The pay off reel design described herein offers benefits over other types of reels. If the reel 100 is placed on the ground, the rigid square endplates 102 elevate the cable spools 106 off the ground and offer stabilization while cable is being pulled from the spool 106. The interlocking mechanisms that permit the reels 100 to be locked together in three directions can allow a wall or skid of reels 100 to be built as shown in FIG. 21, and the resulting structure orients the spools 106 such that cable can be pulled from any spool 106 while the reels 100 are locked together. The engagement mechanism between the round flanges 104 and the endplates 102 permit rotation of the spool while cable is being pulled while also providing sufficient frictional braking force to prevent cable entanglement due to freewheeling or backspinning. Moreover, the modular design of reels 100 — whereby flanges 104 can be removably engaged with square endplates 102 — allow these components to be reused with other reel assemblies 120 as needed. Moreover, the uncomplicated assembly workflow offered by this modular design can simplify the process of manufacturing the reels 100 in the factory. The simple reel assembly process can be easily automated if desired, reducing the amount of manual assembly required in the factory.
The above description of illustrated embodiments of the subject disclosure, including what is described in the Abstract, is not intended to be exhaustive or to limit the disclosed embodiments to the precise forms disclosed. While specific embodiments and examples are described herein for illustrative purposes, various modifications are possible that are considered within the scope of such embodiments and examples, as those skilled in the relevant art can recognize.

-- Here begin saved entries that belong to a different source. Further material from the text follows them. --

/-- The control processor of a slot: registers, modes, trap CSRs, landing queues and what is in flight (R160 to R169, R234). -/
structure Cp where
  pc : Word
  handler : Bool
  bankT : Vector Word 32
  bankH : Vector Word 32
  lqT : List LandEntry
  lqH : List LandEntry
  check : Bool
  phase : BitVec 2
  tcyc : Word
  cpevt : BitVec 5
  tvec : Word
  tpc : Word
  tcause : BitVec 8
  tval : Word
  tfpc : Word
  tscr : Word
  dbgctl : BitVec 3
  profctl : BitVec 36
  pmc : Vector Word 4
  run : CpRun
  /-- cycles, this one included, that belong to neither mode (R230, R295) -/
  untimed : Nat
  /-- the empty cycle after a taken branch is due (R218) -/
  gap : Bool
  waitLeft : Option Word
  /-- a wait without a timeout, or a cbar.wait, holds (R231, R329) -/
  waitFor : Bool
  dtraps : List DTrap
  posted : List Posted
  ftc : List TlbEntry
  icache : List ICacheLine
  /-- trig executed, with the number its access order had; reported (R272) -/
  trigged : Option Nat
  trigReported : Bool
  /-- a single thread instruction is due under the debugger (R414) -/
  stepOne : Bool
  /-- the answer of a chiplet, of another core or of firmware is on its way: the CP waits with it at issue (R324, R374, R439) -/
  answerDue : Bool
  /-- the register that the answer writes when it is there, and its value (R374) -/
  answer : Option (Reg × Word)
  /-- the instruction at issue has asked and has had no effect yet: it takes effect, or traps, when its answer is there (R324, R374, R439) -/
  asked : Bool
  /-- the word of the instruction at issue, for the rushes (R415) -/
  iword : W32
  deriving DecidableEq, Repr, Inhabited

/-! ### Elements -/

/-- A configuration bank (R63, R64); `present` tells whether the image holds a section for the element (R71). -/
structure Bank where
  present : Bool
  repl : Bool
  ctx : List (BitVec 64)
  cues : List (BitVec 64)
  imt : List W256
  taps : List (BitVec 32)
  deriving DecidableEq, Repr, Inhabited

/-- Eight 32-bit lanes of an accumulator or a drain-add tile (R37). -/
abbrev Lanes8 := Vector W32 8

/-- Where a lane result goes (R88): the rotating entry is already resolved (R68). -/
inductive Dest where
  | f (i : Fin 16)
  | d
  | c
  | acc (i : Fin 4)
  | stat (block : Nat) (word : Nat)
  | tapOut (t : Fin 4)
  | none
  deriving DecidableEq, Repr, Inhabited

/-- The act of an issued instruction at its landing cycle (R73, R139). -/
inductive Act where
  /-- a result known at issue, with its flags -/
  | write (dst : Dest) (t : Tok) (flags : BitVec 8)
  /-- a control-plane result -/
  | writeC (v : Word) (flags : BitVec 8)
  /-- FP32 chunk sums rounded, one a lane, into an accumulator: codes, whether NaN came from no NaN operand, OF of the rounding -/
  | accumF (acc : Fin 4) (za : Bool) (chunk : List W32) (fresh : List Bool) (flags : BitVec 8)
  /-- exact integer chunks into two accumulators (R148) -/
  | accumI (acc : Fin 4) (za : Bool) (chunk : List Int) (flags : BitVec 8)
  /-- FP32 chunks into the 64 lanes of a stationary block (R150) -/
  | accumG (block : Nat) (za : Bool) (chunk : List W32) (fresh : List Bool) (flags : BitVec 8)
  | overBp (v : Vector W32 64)
  | clearAcc (acc : Fin 4)
  | clearBp
  | statWord (block : Nat) (word : Nat) (v : W256)
  /-- lanes of a stationary block laid by wldt: width in bits, group q (R144) -/
  | statLanes (block : Nat) (wbits : Nat) (q : Nat) (v : W256)
  /-- drain to the data plane (R156): format, saturate, clear, LR, LS, destination -/
  | drain (acc : Fin 4) (fmt : BitVec 3) (sat clr lr ls : Bool) (dst : Dest)
  /-- drain into a peer binding (R157): the binding taken at issue -/
  | drainPeer (acc : Fin 4) (int clr : Bool) (pb : BitVec 3) (strm : BitVec 2) (desc : W32) (seq : W32) (cue : Bool) (idx : BitVec 6)
  deriving DecidableEq, Repr, Inhabited

/-- A result in flight with its remaining latency in take cycles (R73). -/
structure Flight where
  rem : Nat
  act : Act
  /-- SITE and INDEX of the context or drain cue that issued it, as a record names them (R299) -/
  index : BitVec 8
  deriving DecidableEq, Repr, Inhabited

/-- An element's state (R63); the stationary store lies in memory. -/
structure Elem where
  on : Bank
  next : Bank
  f : Vector Tok 16
  d : Tok
  c : Word
  /-- D and C as the neighbours read them, one take cycle behind (R73): the link tokens of R304 -/
  dn : Tok
  cn : Word
  acc : Vector Lanes8 4
  bp : Vector W32 64
  flight : List Flight
  tapq : Vector (List Tok) 4
  lfsr : W32
  estat : BitVec 8
  steady : Bool
  deriving DecidableEq, Repr, Inhabited

/-! ### Regions -/

/-- A scene-memory declaration (R97). -/
structure Smr where
  off : Nat
  len : Nat
  rd : Bool
  wr : Bool
  deriving DecidableEq, Repr, Inhabited

/-- What a bank's reel header and placement give (R96, R243). -/
structure Header where
  rows : Nat
  cols : Nat
  row0 : Nat
  col0 : Nat
  ii : Nat
  p : Nat
  laps : Nat
  seed : W32
  smr : List Smr
  deriving DecidableEq, Repr, Inhabited

/-- The on bank's state (R192). -/
inductive OnState where
  | free | running | draining | ended | stopped
  deriving DecidableEq, Repr, Inhabited

/-- The next bank's state (R192, R249). -/
inductive NextState where
  | empty | loaded | armed
  deriving DecidableEq, Repr, Inhabited

/-- An entry of a counter table, translated when rarm arms (R84, R245). -/
structure CtrEntry where
  addr : Word
  pa : PAddr
  base : Word
  deriving DecidableEq, Repr, Inhabited

/-- A command in the command queue: the command, its operand values and its own address (R239, R241). -/
structure Cmd where
  order : Nat
  pc : Word
  i : Instr
  a : Word
  b : Word
  part : BitVec 5
  /-- its deferred fault is known, and its record waits for room (R303) -/
  failed : Bool := false
  deriving DecidableEq, Repr, Inhabited

/-- A cause that stops a region, with what its record names (R299 to R301). -/
structure StopInfo where
  cause : BitVec 8
  detail : Word
  port : BitVec 8
  elem : BitVec 8
  index : BitVec 8
  vaddr : Word
  synd : Word
  deriving DecidableEq, Repr, Inhabited

/-- A region descriptor (R66, R84, R192, R249, R322). -/
structure Region where
  on : OnState
  next : NextState
  loading : Option Cmd
  onHdr : Header
  nextHdr : Header
  lastst : BitVec 8
  cause : BitVec 8
  loadrep : W32
  flags : BitVec 8
  held : Word
  cycles : Word
  energy : Word
  faultWord : Word
  armLaps : Nat
  armSeed : W32
  armTab : List CtrEntry
  ctrs : List CtrEntry
  slotc : Nat
  tc : Nat
  lap : Nat
  it : Nat
  takeSeq : W32
  /-- grid cycles until take cycle (0, 0), counted from rgo (R246) -/
  startIn : Nat
  /-- an end-take cue fired in this cycle (R85) -/
  endDue : Bool
  /-- the take's first read across a guard has written its record (R352) -/
  guardRecorded : Bool
  /-- the next bank was lost by a pre-emption (R197) -/
  nextLost : Bool
  /-- an edge TLB walk holds the region (R184) -/
  walking : Bool
  /-- the region has held one cycle for a corrected read of a stationary store (R106) -/
  eccHeld : Bool
  /-- the start cues of the present take cycle have fired; a walk may hold the cycle after them (R184) -/
  started : Bool
  /-- the present grid cycle is not held (R80); the streams of a held region issue nothing (R78) -/
  going : Bool
  /-- a stop found in this cycle, which takes effect at the cycle's end (R301) -/
  stopDue : Option StopInfo
  /-- its record has been written, into the queue or among those that wait for room (R303) -/
  stopRec : Bool
  /-- the take stopped while it was draining, so that it resumes draining (R304) -/
  drainStop : Bool
  /-- the take's first cycle has come, in which its flags are cleared (R61, R246) -/
  begun : Bool
  deriving DecidableEq, Repr, Inhabited

/-! ### Streams, ports and the ring -/

/-- An extent of a translated footprint (R182). -/
structure Extent where
  va : Nat
  pa : PAddr
  len : Nat
  deriving DecidableEq, Repr, Inhabited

In this regard, while the disclosed subject matter has been described in connection with various embodiments and corresponding figures, where applicable, it is to be understood that other similar embodiments can be used or modifications and additions can be made to the described embodiments for performing the same, similar, alternative, or substitute function of the disclosed subject matter without deviating therefrom. Therefore, the disclosed subject matter should not be limited to any single embodiment described herein, but rather should be construed in breadth and scope in accordance with the appended claims below.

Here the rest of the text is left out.